+++ Given data +++

/-- Settles O16: each command under its conditions; what follows the numbers of a set-up and the frame of a start writes
neither, and the marks and the end of the job are one event each. -/
theorem frameSequence : Obligations.FrameSequence := by
  refine fun s hprint => ⟨fun b hfirst hreached hvirt hpause hcommit hprobe hcount => ?setup,
    fun b rest hbounds hset hreached hvirt hsrc hstarts => ?start, fun hsrc hdue => ?mark, fun f hlast hreached hquiet => ?done⟩
  case setup =>
    have hrun : setupInstant s.ctl.mode (fresh s).w = setupFrameBoundary (fresh s).w b :=
      setupInstant_boundary (fresh s).w hfirst hreached hvirt hpause
    obtain ⟨hno, hseq, hsys⟩ := setupFrameBoundary_numbers (fresh s).w b hcommit hprobe hcount
    have hpending : (setupFrameBoundary (fresh s).w b).sys.pausePending = false := by
      rw [hsys]
      exact (Bool.or_eq_false_iff.mp hpause).1
    have hstate : pauseCheck { fresh s with w := setupInstant s.ctl.mode (fresh s).w } =
        { fresh s with w := setupFrameBoundary (fresh s).w b } := by
      rw [hrun]
      exact pauseCheck_none hpending
    have hexec : exec .setupInstant s =
        .next (runState (fun s => pauseCheck { s with w := setupInstant s.ctl.mode s.w }) s) :=
      onState_if (p := fun s => inPrint s.ctl.mode = true)
        (fun s => pauseCheck { s with w := setupInstant s.ctl.mode s.w }) hprint
    refine ⟨_, hexec, ?_, ?_⟩
    · rw [runState, settle_job]
      exact (congrArg (fun x : State => x.w.job.lastNo) hstate).trans hno
    · rw [runState, getN_settle _ (by decide) (by decide)]
      exact (congrArg (fun x : State => getN x.w Obj.JOB_VD_SEQ_NEXT) hstate).trans hseq
  case start =>
    have hbegin := frameStart_begins (fresh s).w hbounds hset hreached hvirt hsrc hstarts
    obtain ⟨hkept, f, hf, hfields⟩ :=
      beginFrame_frames (finishUpTo { (fresh s).w with job := { (fresh s).w.job with bounds := rest } } b.w) b
    refine ⟨_, onWorld_whenDo (c := fun c => inPrint c.mode) (fun _ => frameStart) hprint, ?_, f, ?_, hfields⟩
    · rw [runMeaning, settle_job, hbegin]
      exact hkept.trans (finishUpTo_bounds _ b.w)
    · rw [runMeaning, settle_job, hbegin]
      exact hf
  case mark =>
    have hmark : noSrcTick (fresh s).w = frameMark { (fresh s).w with job := { (fresh s).w.job with noSrcClk := s.w.clk } } 255 4 0 :=
      if_pos ⟨hsrc, hdue⟩
    refine ⟨_, onWorld_whenDo (c := fun c => inPrint c.mode) (fun _ => noSrcTick) hprint, ?_, fun hquiet => ?_⟩
    · rw [runMeaning, settle_job, hmark]
      rfl
    · exact reports_runMeaning hquiet (hmark.trans rfl) rfl
  case done =>
    have hend : jobEnd (fresh s).w = raise { (fresh s).w with job := { (fresh s).w.job with
        frames := (fresh s).w.job.frames.map fun g => if g.no = f.no then { g with last := false } else g } } Ev.JOB_END 0 f.no := by
      unfold jobEnd
      rw [show (fresh s).w.job.frames.find? (·.last) = some f from hlast]
      exact if_pos hreached
    exact ⟨_, onWorld_whenDo (c := fun c => inPrint c.mode) (fun _ => jobEnd) hprint, reports_runMeaning hquiet hend rfl⟩
end

section
/-! SUPPORT. The passes of a bar: entering a set, preparing a line and loading tables (R178, R202, R203). -/

namespace Sys2Proof.Machine

/-! ### How many passes each bar has -/

/-- The number of passes of each bar, which no operation on the bars changes. -/
def passShape (w : World) : List Nat := w.jq.bars.map fun q => q.passes.length

section
variable (w : World)

theorem passShape_updBar (b : Nat) {f : BarJq → BarJq} (hf : ∀ q, (f q).passes.length = q.passes.length) :
    passShape (updBar w b f) = passShape w := by
  by_cases hb : b < w.jq.bars.length
  · refine List.ext_getElem (by simp [passShape, updBar, setBar]) fun i hi _ => ?_
    simp only [passShape, updBar, setBar, List.getElem_map, List.getElem_set]
    split
    · next hbi =>
      subst hbi
      rw [hf, barAt, List.getD_eq_getElem _ _ hb]
    · rfl
  · have hsame : (updBar w b f).jq.bars = w.jq.bars := List.set_eq_of_length_le (Nat.le_of_not_lt hb)
    rw [passShape, hsame, passShape]

theorem passShape_updPass (b row : Nat) (f : Pass → Pass) : passShape (updPass w b row f) = passShape w :=
  passShape_updBar w b fun _ => List.length_modify ..

theorem barAt_passes_length {b : Nat} (hb : b < w.jq.bars.length) : (passShape w)[b]? = some (barAt w b).passes.length := by
  rw [passShape, List.getElem?_map, List.getElem?_eq_getElem hb, barAt, List.getD_eq_getElem _ _ hb]
  rfl

/-- Two worlds of one shape have the same bars and passes. -/
theorem passShape_bounds {u : World} {b row : Nat} (h : passShape u = passShape w) (hb : b < w.jq.bars.length)
    (hrow : row < (barAt w b).passes.length) : b < u.jq.bars.length ∧ row < (barAt u b).passes.length := by
  have hlen : u.jq.bars.length = w.jq.bars.length := by
    simpa [passShape] using congrArg List.length h
  have hub : b < u.jq.bars.length := hlen ▸ hb
  have hpasses := (barAt_passes_length u hub).symm.trans (h ▸ barAt_passes_length w hb)
  exact ⟨hub, lt_of_lt_of_eq hrow (Option.some.inj hpasses).symm⟩

theorem passAt_updPass_same {b row : Nat} (f : Pass → Pass) (hb : b < w.jq.bars.length)
    (hrow : row < (barAt w b).passes.length) : passAt (updPass w b row f) b row = f (passAt w b row) := by
  rw [passAt, updPass, barAt_updBar_same w _ hb]
  exact getD_modify_same hrow f Pass.reset

theorem passAt_updBar {b row : Nat} {f : BarJq → BarJq} (hf : ∀ q, (f q).passes = q.passes) :
    passAt (updBar w b f) b row = passAt w b row := by
  by_cases hb : b < w.jq.bars.length
  · rw [passAt, barAt_updBar_same w f hb, hf, passAt]
  · have hsame : (updBar w b f).jq.bars = w.jq.bars := List.set_eq_of_length_le (Nat.le_of_not_lt hb)
    rw [passAt, barAt, hsame, passAt, barAt]

/-! ### Memory errors and defects leave the bars -/

theorem countCe_jq (area addr : Nat) : (countCe area addr w).jq = w.jq := by
  unfold countCe
  extract_lets k w1 hour n _ w2 count
  split
  · rfl
  · split
    · rfl
    · rfl

theorem readStruck_jq (area : Nat) (hit : Struck → Bool) : (readStruck area hit w).2.jq = w.jq := by
  have hcount (l : List Struck) (a : List Struck × World) : (l.foldl (fun (acc : List Struck × World) e =>
      match eccStruck 0 e.double with
      | .uncorrectable => (acc.1 ++ [e], countUe area e.addr acc.2)
      | _ => (acc.1, countCe area e.addr acc.2)) a).2.jq = a.2.jq :=
    foldl_keeps (fun a : List Struck × World => a.2.jq) (fun a e => by
      split
      · rfl
      · exact countCe_jq a.2 area e.addr) l a
  unfold readStruck
  extract_lets l _ u
  split
  · rfl
  · exact hcount l ([], u)

theorem readPlace_jq (area unit : Nat) (line : Int) : (readPlace area unit line w).2.jq = w.jq := readStruck_jq w area _

theorem noteWrite_jq (area unit : Nat) (line : Int) : (noteWrite area unit line w).jq = w.jq :=
  noteWrite_keeps (fun w : World => w.jq) (fun _ _ => rfl) (fun _ _ => rfl) area unit line w

theorem defectLine_jq (row cause : Nat) (x s : Int) : (defectLine w row cause x s).jq = w.jq := by
  unfold defectLine
  extract_lets f no lim stop
  split
  · rfl
  · exact noteWrite_jq w 0 0 0

/-! ### Decoding -/

theorem reportGuard_jq (u : Nat) (g : GuardRep) : (reportGuard u w g).jq = w.jq := by
  unfold reportGuard
  split
  · rfl
  · split
    · dsimp only [musLimit]
      split <;> rfl
    · dsimp only [musLimit]
      split <;> rfl

theorem passShape_reportWb (b : Nat) (n : Int) (l : WbLine) : passShape (reportWb b w n l) = passShape w := by
  unfold reportWb
  split
  · rfl
  · extract_lets unit u v x
    have hu : u.jq = w.jq := foldl_keeps (fun w : World => w.jq) (fun u g => reportGuard_jq u unit g) _ _
    have hv : v.jq = u.jq := by
      simp only [v]
      split
      · rfl
      · rfl
    have hx : x.jq = v.jq := by
      simp only [x]
      split
      · rfl
      · rfl
    refine (passShape_updBar x b (f := fun q => { q with decTold := n + 1, refLost := l.unsure }) fun _ => rfl).trans ?_
    rw [passShape, hx, hv, hu, passShape]

theorem readSection_jq (b : Nat) (m : Int) : (readSection b m w).jq = w.jq := by
  unfold readSection
  have hread := readPlace_jq w 1 (wbKey m b) m
  generalize readPlace 1 (wbKey m b) m w = p at hread ⊢
  obtain ⟨bad, u⟩ := p
  dsimp only at hread ⊢
  split
  · split
    · exact hread
    · exact hread
  · exact hread

theorem passShape_decodeOne (b row : Nat) (m : Int) : passShape (decodeOne b row m w) = passShape w := by
  unfold decodeOne
  extract_lets u prev l
  refine (passShape_updPass _ b row _).trans ((passShape_reportWb u b m l).trans ?_)
  rw [passShape, readSection_jq, passShape]

theorem passShape_decodeAhead (b row k : Nat) (m n : Int) : passShape (decodeAhead b row k m n w) = passShape w := by
  induction k generalizing m w with
  | zero => rfl
  | succ k ih =>
    unfold decodeAhead
    split
    · rfl
    · exact (ih _ _).trans (passShape_decodeOne w b row m)

theorem passShape_decodeFor (b row : Nat) (ns : List Int) : passShape (decodeFor b row ns w) = passShape w := by
  unfold decodeFor
  extract_lets lo hi next m
  split
  · rfl
  · exact passShape_decodeAhead w b row _ _ _

/-! ### The FIFO and the reports of a line -/

theorem passShape_notePhase (b row : Nat) (hit : Bool) : passShape (notePhase w b row hit) = passShape w := by
  unfold notePhase
  split
  · exact passShape_updPass _ b row _
  · unfold endPhase
    dsimp only
    split
    · rfl
    · exact passShape_updPass w b row _

theorem writePort_jq (b row : Nat) (s : BarSet) (x next : Int) (codes : List (Nat × Nat)) (mult : List Nat) (p : Nat) :
    (writePort b row s x next codes mult w p).jq = w.jq := by
  unfold writePort
  extract_lets sp side floor u
  have hu : u.jq = w.jq := by
    simp only [u]
    split
    · rfl
    · rfl
  refine Eq.trans (foldl_keeps (fun w : World => w.jq) (fun v c => ?_) _ u) hu
  extract_lets fire elem place px late
  split
  · rfl
  · exact noteWrite_jq _ _ _ _

theorem passShape_lineReports (b row : Nat) (s : BarSet) (x : Int) (f : Option FrameRec) (o : VertOut) (lost : Nat) :
    passShape (lineReports w b row s x f o lost) = passShape w := by
  unfold lineReports
  extract_lets no q add u v y
  have hu : passShape u = passShape w := by
    simp only [u]
    split
    · exact passShape_updBar w b (f := fun q => { q with limFrames := add q.limFrames }) fun _ => rfl
    · rfl
  have hv : passShape v = passShape u := by
    simp only [v]
    split
    · split
      · rfl
      · exact passShape_updBar u b (f := fun q => { q with missFrames := add q.missFrames }) fun _ => rfl
    · rfl
  have hy : passShape y = passShape v := by
    simp only [y]
    split
    · exact passShape_updBar v b (f := fun q => { q with uncovFrames := add q.uncovFrames }) fun _ => rfl
    · rfl
  refine Eq.trans (foldl_keeps passShape (fun v c => ?_) _ y) (hy.trans (hv.trans hu))
  rw [passShape, defectLine_jq, passShape]

theorem passShape_decodeFrame (b row : Nat) (s : BarSet) (x : Int) (f : Option FrameRec) :
    passShape (match f with
      | none => w
      | some fr =>
        let (_, sy) := frameSigma w s b fr
        decodeFor b row (vertLines fr.wB fr.wEnd (vertPos fr.wB s.res600 x sy).1) w) = passShape w :=
  match f with
  | none => rfl
  | some _ => passShape_decodeFor w b row _

/-- Preparing a line keeps every bar's passes. -/
theorem passShape_prepareLine (b row : Nat) (s : BarSet) (x : Int) : passShape (prepareLine w b row s x) = passShape w := by
  unfold prepareLine
  extract_lets f u o
  have hu : passShape u = passShape w := passShape_decodeFrame w b row s x f
  have hfreq : passShape (volFreq u b s).2 = passShape u := by
    unfold volFreq
    split
    · exact passShape_updBar u b (f := fun q => { q with freq := (roundDiv (fracFloor (fracScale (speedLps u) 65536))
        (65536 * setSpacing s).toNat).toNat }) fun _ => rfl
    · rfl
  generalize volFreq u b s = p at hfreq ⊢
  obtain ⟨freq, v⟩ := p
  dsimp -zeta only
  extract_lets mult d w1 lost w2 next
  generalize (if o.line.cols = [] then ([], 0) else rowCodes d (trimOf v s b row) mult) = code
  obtain ⟨codes, clipped⟩ := code
  dsimp -zeta only
  refine Eq.trans (foldl_keeps passShape (fun v p => ?_) _ w2) ((passShape_lineReports _ b row s x f o lost).trans
    (hfreq.trans hu))
  rw [passShape, writePort_jq, passShape]

/-! ### BAR_LINE_PREPARE -/

theorem passAt_ckptAfter (b row : Nat) (before : Int) : passAt (ckptAfter w b before) b row = passAt w b row := by
  unfold ckptAfter
  split
  · unfold takeCkpt
    exact passAt_updBar w fun _ => rfl
  · rfl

+++

About this task :: The answer must be a single number: how many lines of the entries contain "hfirst".

Written answer :: 2